WORK REQUEST:
Take the data below and copy exactly the lines starting at the one with "cause OPERATOR and" and finishing at the one with "the rest of a", both included.

===============

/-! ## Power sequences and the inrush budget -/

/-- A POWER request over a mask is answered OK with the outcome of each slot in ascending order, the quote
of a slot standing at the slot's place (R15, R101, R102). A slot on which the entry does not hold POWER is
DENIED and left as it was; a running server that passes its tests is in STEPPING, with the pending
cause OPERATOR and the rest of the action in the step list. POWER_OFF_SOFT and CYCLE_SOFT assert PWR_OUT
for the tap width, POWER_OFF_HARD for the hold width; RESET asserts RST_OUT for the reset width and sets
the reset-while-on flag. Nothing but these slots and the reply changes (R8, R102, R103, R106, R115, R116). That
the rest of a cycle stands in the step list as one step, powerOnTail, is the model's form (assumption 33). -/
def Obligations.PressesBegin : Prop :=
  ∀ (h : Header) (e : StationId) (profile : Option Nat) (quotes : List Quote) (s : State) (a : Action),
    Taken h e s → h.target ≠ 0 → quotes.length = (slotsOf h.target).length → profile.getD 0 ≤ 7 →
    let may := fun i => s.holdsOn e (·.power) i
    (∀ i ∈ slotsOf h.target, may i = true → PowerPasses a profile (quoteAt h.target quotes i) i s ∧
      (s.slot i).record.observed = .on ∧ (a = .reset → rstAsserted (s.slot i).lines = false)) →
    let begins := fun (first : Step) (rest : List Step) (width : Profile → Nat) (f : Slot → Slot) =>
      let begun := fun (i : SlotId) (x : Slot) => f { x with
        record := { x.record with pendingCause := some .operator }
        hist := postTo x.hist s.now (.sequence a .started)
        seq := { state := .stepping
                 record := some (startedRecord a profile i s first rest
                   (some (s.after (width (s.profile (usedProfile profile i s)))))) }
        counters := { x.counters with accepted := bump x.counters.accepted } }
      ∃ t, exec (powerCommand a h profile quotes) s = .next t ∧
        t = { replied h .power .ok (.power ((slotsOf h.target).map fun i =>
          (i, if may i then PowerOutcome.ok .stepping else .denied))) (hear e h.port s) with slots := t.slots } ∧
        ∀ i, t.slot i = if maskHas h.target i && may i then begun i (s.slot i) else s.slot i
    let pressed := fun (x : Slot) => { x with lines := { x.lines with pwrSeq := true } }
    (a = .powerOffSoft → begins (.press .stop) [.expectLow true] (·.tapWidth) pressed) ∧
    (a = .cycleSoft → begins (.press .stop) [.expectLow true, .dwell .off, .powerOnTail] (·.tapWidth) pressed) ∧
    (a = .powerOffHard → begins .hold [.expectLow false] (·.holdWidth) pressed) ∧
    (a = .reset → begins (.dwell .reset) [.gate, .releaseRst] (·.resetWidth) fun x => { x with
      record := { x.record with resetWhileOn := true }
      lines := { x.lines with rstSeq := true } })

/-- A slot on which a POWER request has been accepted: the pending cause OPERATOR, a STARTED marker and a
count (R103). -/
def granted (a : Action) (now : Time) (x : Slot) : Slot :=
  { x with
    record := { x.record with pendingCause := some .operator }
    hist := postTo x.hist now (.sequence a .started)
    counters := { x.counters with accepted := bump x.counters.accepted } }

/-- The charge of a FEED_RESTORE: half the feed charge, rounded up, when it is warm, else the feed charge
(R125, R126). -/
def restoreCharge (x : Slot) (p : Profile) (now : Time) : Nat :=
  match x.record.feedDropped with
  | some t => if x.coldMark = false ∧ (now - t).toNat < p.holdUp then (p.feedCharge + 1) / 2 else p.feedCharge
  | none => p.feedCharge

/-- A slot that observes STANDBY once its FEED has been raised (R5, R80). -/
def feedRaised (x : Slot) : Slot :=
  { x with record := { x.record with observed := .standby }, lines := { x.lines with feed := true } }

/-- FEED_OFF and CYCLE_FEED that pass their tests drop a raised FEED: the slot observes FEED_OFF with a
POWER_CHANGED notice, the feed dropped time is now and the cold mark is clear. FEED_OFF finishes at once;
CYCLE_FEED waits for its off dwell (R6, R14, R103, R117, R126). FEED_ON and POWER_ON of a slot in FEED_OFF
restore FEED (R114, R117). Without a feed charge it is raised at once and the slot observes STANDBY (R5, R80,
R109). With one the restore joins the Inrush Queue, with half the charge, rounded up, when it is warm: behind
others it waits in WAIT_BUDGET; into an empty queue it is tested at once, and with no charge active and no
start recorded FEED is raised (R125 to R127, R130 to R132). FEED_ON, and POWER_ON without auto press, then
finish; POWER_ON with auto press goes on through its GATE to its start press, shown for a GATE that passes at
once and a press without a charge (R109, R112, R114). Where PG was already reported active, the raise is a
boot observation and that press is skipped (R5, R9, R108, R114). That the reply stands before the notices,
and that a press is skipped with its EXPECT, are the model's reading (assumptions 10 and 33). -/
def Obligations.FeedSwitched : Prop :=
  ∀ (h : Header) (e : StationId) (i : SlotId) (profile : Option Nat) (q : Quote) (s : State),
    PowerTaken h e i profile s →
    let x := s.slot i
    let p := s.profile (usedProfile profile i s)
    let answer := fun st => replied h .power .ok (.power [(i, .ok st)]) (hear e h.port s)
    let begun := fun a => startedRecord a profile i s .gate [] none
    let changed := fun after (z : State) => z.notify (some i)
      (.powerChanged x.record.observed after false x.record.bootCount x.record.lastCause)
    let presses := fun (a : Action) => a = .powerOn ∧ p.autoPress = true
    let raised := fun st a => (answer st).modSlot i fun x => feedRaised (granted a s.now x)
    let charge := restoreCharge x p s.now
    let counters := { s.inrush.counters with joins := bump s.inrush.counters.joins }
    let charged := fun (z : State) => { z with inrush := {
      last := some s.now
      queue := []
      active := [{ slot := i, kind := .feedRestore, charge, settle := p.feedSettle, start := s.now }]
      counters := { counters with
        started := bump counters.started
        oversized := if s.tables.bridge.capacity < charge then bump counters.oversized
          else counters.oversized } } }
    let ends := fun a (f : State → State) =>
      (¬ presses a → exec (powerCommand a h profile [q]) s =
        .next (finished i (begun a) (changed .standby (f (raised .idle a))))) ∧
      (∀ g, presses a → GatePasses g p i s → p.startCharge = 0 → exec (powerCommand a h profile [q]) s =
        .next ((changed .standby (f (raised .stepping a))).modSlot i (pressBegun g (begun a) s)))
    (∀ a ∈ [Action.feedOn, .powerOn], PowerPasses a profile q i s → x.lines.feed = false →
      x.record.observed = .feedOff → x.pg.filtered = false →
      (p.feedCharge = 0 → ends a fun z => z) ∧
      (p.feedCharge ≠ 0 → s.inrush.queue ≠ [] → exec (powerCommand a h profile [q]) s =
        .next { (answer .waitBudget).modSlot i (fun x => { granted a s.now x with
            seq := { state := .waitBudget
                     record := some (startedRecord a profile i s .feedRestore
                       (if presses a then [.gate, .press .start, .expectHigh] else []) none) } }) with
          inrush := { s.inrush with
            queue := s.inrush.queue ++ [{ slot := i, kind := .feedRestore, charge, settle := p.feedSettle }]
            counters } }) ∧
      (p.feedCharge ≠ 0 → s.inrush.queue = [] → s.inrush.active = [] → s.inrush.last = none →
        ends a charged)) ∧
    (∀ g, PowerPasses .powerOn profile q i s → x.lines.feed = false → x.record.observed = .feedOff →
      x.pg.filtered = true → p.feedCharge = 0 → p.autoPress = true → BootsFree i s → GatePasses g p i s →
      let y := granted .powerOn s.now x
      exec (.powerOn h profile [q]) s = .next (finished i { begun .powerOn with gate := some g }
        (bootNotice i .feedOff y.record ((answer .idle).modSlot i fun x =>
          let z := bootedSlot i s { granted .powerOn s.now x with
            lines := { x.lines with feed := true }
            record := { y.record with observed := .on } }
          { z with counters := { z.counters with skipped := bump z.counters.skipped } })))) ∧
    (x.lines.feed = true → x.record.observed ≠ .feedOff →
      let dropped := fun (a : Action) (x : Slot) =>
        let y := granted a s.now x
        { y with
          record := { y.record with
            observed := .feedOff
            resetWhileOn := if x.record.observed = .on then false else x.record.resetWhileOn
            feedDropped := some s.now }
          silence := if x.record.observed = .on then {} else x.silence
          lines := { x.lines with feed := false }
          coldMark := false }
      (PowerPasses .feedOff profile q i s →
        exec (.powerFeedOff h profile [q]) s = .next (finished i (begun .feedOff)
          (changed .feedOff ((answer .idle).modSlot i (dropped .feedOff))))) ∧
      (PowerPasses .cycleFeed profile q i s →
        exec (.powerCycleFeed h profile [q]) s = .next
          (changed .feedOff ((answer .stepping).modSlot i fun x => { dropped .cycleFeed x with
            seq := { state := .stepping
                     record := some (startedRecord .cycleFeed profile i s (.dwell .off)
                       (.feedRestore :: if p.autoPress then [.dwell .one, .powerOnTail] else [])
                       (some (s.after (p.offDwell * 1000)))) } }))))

===============

COMPLETED EXERCISE:
cause OPERATOR and the rest of the action in the step list. POWER_OFF_SOFT and CYCLE_SOFT assert PWR_OUT
for the tap width, POWER_OFF_HARD for the hold width; RESET asserts RST_OUT for the reset width and sets
the reset-while-on flag. Nothing but these slots and the reply changes (R8, R102, R103, R106, R115, R116). That
the rest of a cycle stands in the step list as one step, powerOnTail, is the model's form (assumption 33). -/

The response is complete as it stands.